[Dataset entries]
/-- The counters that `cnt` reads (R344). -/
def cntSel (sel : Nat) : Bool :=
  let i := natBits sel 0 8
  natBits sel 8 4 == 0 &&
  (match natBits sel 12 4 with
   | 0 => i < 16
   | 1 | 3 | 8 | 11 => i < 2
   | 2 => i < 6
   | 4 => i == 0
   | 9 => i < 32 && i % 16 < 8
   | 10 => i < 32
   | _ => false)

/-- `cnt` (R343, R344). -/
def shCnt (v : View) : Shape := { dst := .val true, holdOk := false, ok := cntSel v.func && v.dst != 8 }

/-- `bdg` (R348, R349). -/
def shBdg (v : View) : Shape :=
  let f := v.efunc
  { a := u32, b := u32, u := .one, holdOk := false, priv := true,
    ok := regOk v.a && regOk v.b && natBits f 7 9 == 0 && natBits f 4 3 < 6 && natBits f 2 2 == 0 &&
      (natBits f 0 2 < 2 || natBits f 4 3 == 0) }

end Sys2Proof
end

_Exercise instructions_. Precisely reproduce all the entries shown above.

_Finished task_.
/-- The counters that `cnt` reads (R344). -/
def cntSel (sel : Nat) : Bool :=
  let i := natBits sel 0 8
  natBits sel 8 4 == 0 &&
  (match natBits sel 12 4 with
   | 0 => i < 16
   | 1 | 3 | 8 | 11 => i < 2
   | 2 => i < 6
   | 4 => i == 0
   | 9 => i < 32 && i % 16 < 8
   | 10 => i < 32
   | _ => false)

/-- `cnt` (R343, R344). -/
def shCnt (v : View) : Shape := { dst := .val true, holdOk := false, ok := cntSel v.func && v.dst != 8 }

/-- `bdg` (R348, R349). -/
def shBdg (v : View) : Shape :=
  let f := v.efunc
  { a := u32, b := u32, u := .one, holdOk := false, priv := true,
    ok := regOk v.a && regOk v.b && natBits f 7 9 == 0 && natBits f 4 3 < 6 && natBits f 2 2 == 0 &&
      (natBits f 0 2 < 2 || natBits f 4 3 == 0) }

end Sys2Proof
end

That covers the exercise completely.